* _AVAILABLE RECORDS_:
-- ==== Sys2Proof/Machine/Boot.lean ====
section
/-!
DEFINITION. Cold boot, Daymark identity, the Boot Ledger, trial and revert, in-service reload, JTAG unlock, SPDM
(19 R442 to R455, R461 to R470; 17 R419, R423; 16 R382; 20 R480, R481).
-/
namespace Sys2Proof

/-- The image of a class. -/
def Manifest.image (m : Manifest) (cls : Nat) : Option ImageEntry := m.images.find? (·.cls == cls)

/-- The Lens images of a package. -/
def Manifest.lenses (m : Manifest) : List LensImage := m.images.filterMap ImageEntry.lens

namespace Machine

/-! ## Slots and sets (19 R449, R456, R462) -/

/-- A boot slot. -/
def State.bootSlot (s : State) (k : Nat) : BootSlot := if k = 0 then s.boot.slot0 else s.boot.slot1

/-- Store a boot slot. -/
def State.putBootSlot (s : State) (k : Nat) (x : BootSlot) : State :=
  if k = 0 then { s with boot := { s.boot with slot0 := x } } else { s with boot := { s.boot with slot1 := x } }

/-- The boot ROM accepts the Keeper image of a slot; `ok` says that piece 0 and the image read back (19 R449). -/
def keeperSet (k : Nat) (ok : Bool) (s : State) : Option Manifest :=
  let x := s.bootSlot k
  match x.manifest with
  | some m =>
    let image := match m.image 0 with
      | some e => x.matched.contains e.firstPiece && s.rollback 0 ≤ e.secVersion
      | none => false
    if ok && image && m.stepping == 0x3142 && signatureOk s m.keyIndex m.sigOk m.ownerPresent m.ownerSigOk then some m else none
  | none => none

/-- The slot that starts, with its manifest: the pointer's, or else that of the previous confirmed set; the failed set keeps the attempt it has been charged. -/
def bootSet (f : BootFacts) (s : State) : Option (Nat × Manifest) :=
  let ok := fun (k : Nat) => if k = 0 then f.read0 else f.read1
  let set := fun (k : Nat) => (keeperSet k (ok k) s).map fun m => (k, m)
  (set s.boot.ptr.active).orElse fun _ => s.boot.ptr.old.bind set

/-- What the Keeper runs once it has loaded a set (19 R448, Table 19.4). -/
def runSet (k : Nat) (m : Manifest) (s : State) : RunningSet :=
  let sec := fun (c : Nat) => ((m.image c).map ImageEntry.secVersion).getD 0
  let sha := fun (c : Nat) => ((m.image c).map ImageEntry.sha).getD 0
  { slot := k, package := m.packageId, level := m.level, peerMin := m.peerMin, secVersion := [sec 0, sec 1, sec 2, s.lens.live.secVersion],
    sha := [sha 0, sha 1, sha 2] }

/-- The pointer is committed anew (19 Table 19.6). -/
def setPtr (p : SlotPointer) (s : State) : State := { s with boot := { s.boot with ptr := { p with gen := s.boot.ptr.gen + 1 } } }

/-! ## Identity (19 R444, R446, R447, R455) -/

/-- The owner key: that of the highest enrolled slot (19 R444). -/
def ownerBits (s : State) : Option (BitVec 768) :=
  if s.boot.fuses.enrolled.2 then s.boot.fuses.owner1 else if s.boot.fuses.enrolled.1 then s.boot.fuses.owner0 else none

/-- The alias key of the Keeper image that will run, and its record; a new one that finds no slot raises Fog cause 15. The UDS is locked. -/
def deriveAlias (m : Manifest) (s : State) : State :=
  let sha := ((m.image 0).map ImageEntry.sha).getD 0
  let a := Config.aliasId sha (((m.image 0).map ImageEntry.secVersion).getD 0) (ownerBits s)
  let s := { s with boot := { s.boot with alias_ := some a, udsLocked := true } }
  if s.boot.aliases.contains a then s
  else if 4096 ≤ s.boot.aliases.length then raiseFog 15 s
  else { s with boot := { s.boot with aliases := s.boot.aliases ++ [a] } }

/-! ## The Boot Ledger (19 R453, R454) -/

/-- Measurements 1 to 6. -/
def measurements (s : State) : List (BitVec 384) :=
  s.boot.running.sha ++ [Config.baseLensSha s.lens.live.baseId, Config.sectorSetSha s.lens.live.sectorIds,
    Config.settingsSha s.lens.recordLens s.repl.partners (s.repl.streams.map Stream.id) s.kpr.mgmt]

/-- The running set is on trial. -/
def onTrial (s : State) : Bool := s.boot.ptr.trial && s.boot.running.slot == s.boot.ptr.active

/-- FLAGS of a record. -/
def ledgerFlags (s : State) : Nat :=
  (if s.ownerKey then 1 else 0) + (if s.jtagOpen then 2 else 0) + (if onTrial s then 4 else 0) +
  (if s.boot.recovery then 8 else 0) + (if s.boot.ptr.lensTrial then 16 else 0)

* _TASK DESCRIPTION_: Transcribe every entry exactly as it reads.

* _TASK RESPONSE_:
-- ==== Sys2Proof/Machine/Boot.lean ====
section
/-!
DEFINITION. Cold boot, Daymark identity, the Boot Ledger, trial and revert, in-service reload, JTAG unlock, SPDM
(19 R442 to R455, R461 to R470; 17 R419, R423; 16 R382; 20 R480, R481).
-/
namespace Sys2Proof

/-- The image of a class. -/
def Manifest.image (m : Manifest) (cls : Nat) : Option ImageEntry := m.images.find? (·.cls == cls)

/-- The Lens images of a package. -/
def Manifest.lenses (m : Manifest) : List LensImage := m.images.filterMap ImageEntry.lens

namespace Machine

/-! ## Slots and sets (19 R449, R456, R462) -/

/-- A boot slot. -/
def State.bootSlot (s : State) (k : Nat) : BootSlot := if k = 0 then s.boot.slot0 else s.boot.slot1

/-- Store a boot slot. -/
def State.putBootSlot (s : State) (k : Nat) (x : BootSlot) : State :=
  if k = 0 then { s with boot := { s.boot with slot0 := x } } else { s with boot := { s.boot with slot1 := x } }

/-- The boot ROM accepts the Keeper image of a slot; `ok` says that piece 0 and the image read back (19 R449). -/
def keeperSet (k : Nat) (ok : Bool) (s : State) : Option Manifest :=
  let x := s.bootSlot k
  match x.manifest with
  | some m =>
    let image := match m.image 0 with
      | some e => x.matched.contains e.firstPiece && s.rollback 0 ≤ e.secVersion
      | none => false
    if ok && image && m.stepping == 0x3142 && signatureOk s m.keyIndex m.sigOk m.ownerPresent m.ownerSigOk then some m else none
  | none => none

/-- The slot that starts, with its manifest: the pointer's, or else that of the previous confirmed set; the failed set keeps the attempt it has been charged. -/
def bootSet (f : BootFacts) (s : State) : Option (Nat × Manifest) :=
  let ok := fun (k : Nat) => if k = 0 then f.read0 else f.read1
  let set := fun (k : Nat) => (keeperSet k (ok k) s).map fun m => (k, m)
  (set s.boot.ptr.active).orElse fun _ => s.boot.ptr.old.bind set

/-- What the Keeper runs once it has loaded a set (19 R448, Table 19.4). -/
def runSet (k : Nat) (m : Manifest) (s : State) : RunningSet :=
  let sec := fun (c : Nat) => ((m.image c).map ImageEntry.secVersion).getD 0
  let sha := fun (c : Nat) => ((m.image c).map ImageEntry.sha).getD 0
  { slot := k, package := m.packageId, level := m.level, peerMin := m.peerMin, secVersion := [sec 0, sec 1, sec 2, s.lens.live.secVersion],
    sha := [sha 0, sha 1, sha 2] }

/-- The pointer is committed anew (19 Table 19.6). -/
def setPtr (p : SlotPointer) (s : State) : State := { s with boot := { s.boot with ptr := { p with gen := s.boot.ptr.gen + 1 } } }

/-! ## Identity (19 R444, R446, R447, R455) -/

/-- The owner key: that of the highest enrolled slot (19 R444). -/
def ownerBits (s : State) : Option (BitVec 768) :=
  if s.boot.fuses.enrolled.2 then s.boot.fuses.owner1 else if s.boot.fuses.enrolled.1 then s.boot.fuses.owner0 else none

/-- The alias key of the Keeper image that will run, and its record; a new one that finds no slot raises Fog cause 15. The UDS is locked. -/
def deriveAlias (m : Manifest) (s : State) : State :=
  let sha := ((m.image 0).map ImageEntry.sha).getD 0
  let a := Config.aliasId sha (((m.image 0).map ImageEntry.secVersion).getD 0) (ownerBits s)
  let s := { s with boot := { s.boot with alias_ := some a, udsLocked := true } }
  if s.boot.aliases.contains a then s
  else if 4096 ≤ s.boot.aliases.length then raiseFog 15 s
  else { s with boot := { s.boot with aliases := s.boot.aliases ++ [a] } }

/-! ## The Boot Ledger (19 R453, R454) -/

/-- Measurements 1 to 6. -/
def measurements (s : State) : List (BitVec 384) :=
  s.boot.running.sha ++ [Config.baseLensSha s.lens.live.baseId, Config.sectorSetSha s.lens.live.sectorIds,
    Config.settingsSha s.lens.recordLens s.repl.partners (s.repl.streams.map Stream.id) s.kpr.mgmt]

/-- The running set is on trial. -/
def onTrial (s : State) : Bool := s.boot.ptr.trial && s.boot.running.slot == s.boot.ptr.active

/-- FLAGS of a record. -/
def ledgerFlags (s : State) : Nat :=
  (if s.ownerKey then 1 else 0) + (if s.jtagOpen then 2 else 0) + (if onTrial s then 4 else 0) +
  (if s.boot.recovery then 8 else 0) + (if s.boot.ptr.lensTrial then 16 else 0)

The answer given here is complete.